E nemmeno a scrivere ulteriormente sul mio cognato saccente e vanesio. Meglio lasciar perdere. Così almeno diceva anche sempre nonna. Che era più cinica di me. Mi mancano le sue frasi che per me erano gelatina di aloe dopo una scottatura, definitive come il bacio dato alla fine di un breve incontro con una ragazza interessante. 

Aveva ragione nonna: far finta di essere sordi oppure scemi, se proprio serviva, o comunque far capire che avevi qualche tacca nel cervello. Io, che già andavo dalla psicologa pisana, mi ritenevo, in un certo senso, avvantaggiato. Mi ero fatto, per così dire, le ossa.

Parlo più volentieri di un episodio triste che nonna mi raccontò un giorno che eravamo stati a vedere i gabbioni dei conigli. Accadde quando nonna era una ragazza. Ciò che mi disse mi lasciò scioccato. Ci riflettei su un bel mucchietto di settimane.

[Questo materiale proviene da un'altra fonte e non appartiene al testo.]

/-- The second half of a window. In a window still empty it makes a strip with the flags of the plan: sampled by the id, not
failed (assumption 25). -/
def takeSecondHalf (p : Plan) (w : Nat) (bs : List Byte) (t : Table) : Option Table :=
  let id := rd16 bs 0
  let n := p.units - 24
  if id = 0 then
    if bs.length = 2 then some { t with win := t.win.set w none } else none
  else if bs.length = 2 + (2 + 2 * p.groupCount) * n then
    let old : Strip := (t.win? w).getD (newStrip p id 0)
    some { t with win := t.win.set w (some { old with
      id := id, units := old.units.take 24 ++ parseUnits p.groupCount n 2 bs }) }
  else none

/-- The replica with the part a section covers replaced by a body; none when the body has not the length the plan gives
(R52, R181). -/
def takeBody (p : Plan) (n : Nat) (bs : List Byte) (t : Table) : Option Table :=
  if n = 0 then takeSection0 bs t
  else if n = 13 then takeSection13 p bs t
  else if n % 2 = 1 then takeFirstHalf p (n / 2) bs t
  else takeSecondHalf p (n / 2 - 1) bs t

/-! ## Records and block headers (R147, R182) -/

/-- Bytes 0 to 60 of a record. -/
def RecBody.bytes61 (stn num : Nat) (r : RecBody) : List Byte :=
  le32 num ++ [byteN r.kind, byteN stn] ++ le16 r.strip ++ [byteN r.unit, byteN r.group, byteN r.wire] ++ le16 r.index ++
  le16 r.meas.height ++ [byteN r.meas.deform] ++ le16 r.meas.energy ++ [byteN r.meas.time, byteN r.retries,
  byteN r.pullStn] ++ le16 r.force ++ [byteN r.mode, byteN r.verdict] ++ List.replicate 36 0x00

/-- The 64 bytes of a record as programmed: the CRC over bytes 0 to 60, the retraction mark 0xFF. -/
def RecBody.encode (stn num : Nat) (r : RecBody) : List Byte :=
  let b := r.bytes61 stn num
  b ++ le16 (crc16 b).toNat ++ [0xFF]

/-- A record read back whose CRC matches (R147). -/
def recordGood (bs : List Byte) : Bool := rd16 bs 61 == (crc16 (bs.take 61)).toNat

/-- Record kind codes (R179). -/
def RecKind.pull : Nat := 1
def RecKind.orphan : Nat := 2
def RecKind.notTested : Nat := 3

end Sys2Proof.Machine
end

Non so perché nonna mi raccontò di quando un suo zio, pure lui come me non esattamente centrato di testa, una mattina che fuori pioveva forte, entrò nel fienile, chiuse l’uscio dietro di sé, lo bloccò con un paletto di faggio, legò una corda ad una trave, salì su una cassetta di legno, si passò la corda intorno al collo, strinse quanto poté e finalmente diede un bel calcio alla cassetta. Stettero ore a cercare zio, che tutti credevano fosse andato giù al fiume a nuotare insieme con la Francesca, un pochino sciroccata pure lei. Alla fine fu nonna, che all’epoca però non era nonna, a scoprire lo zio appeso alla trave.

Due giorni dopo, avendo ottenuto dal vescovo la licenza di seppellire zio in terra consacrata, lei si vestì tutta di nero e camminò con gli altri di famiglia per i viottoli laterali del cimitero a testa bassa ed a piangere lacrime grosse che parevano sassi di fiume.

Quel giorno piovve talmente tanto che i rii che giravano intorno al cimitero strariparono tutti, colmando d’acqua alcune fosse scavate in quei giorni.

Nonna diceva sempre che era semplice morire in un giorno di pioggia. 

La pioggia avrebbe lavato la cassa da morto con i suoi preziosi manici di bronzo e spezzato la rigorosa simmetria dei serti di alloro e dei mazzi di fiori portati dai parenti. Nonna pensava che un funerale sotto la pioggia battente avrebbe scoraggiato chiunque dal parteciparvi.

Accadde proprio così, mi disse nonna tenendomi per mano.

In quel mentre un gatto giallo saltò nella viottola che conduceva a casa nostra e venne a strofinarsi contro le mie gambe. Io lo carezzai. Il gatto ronfava di piacere e dimenava la coda.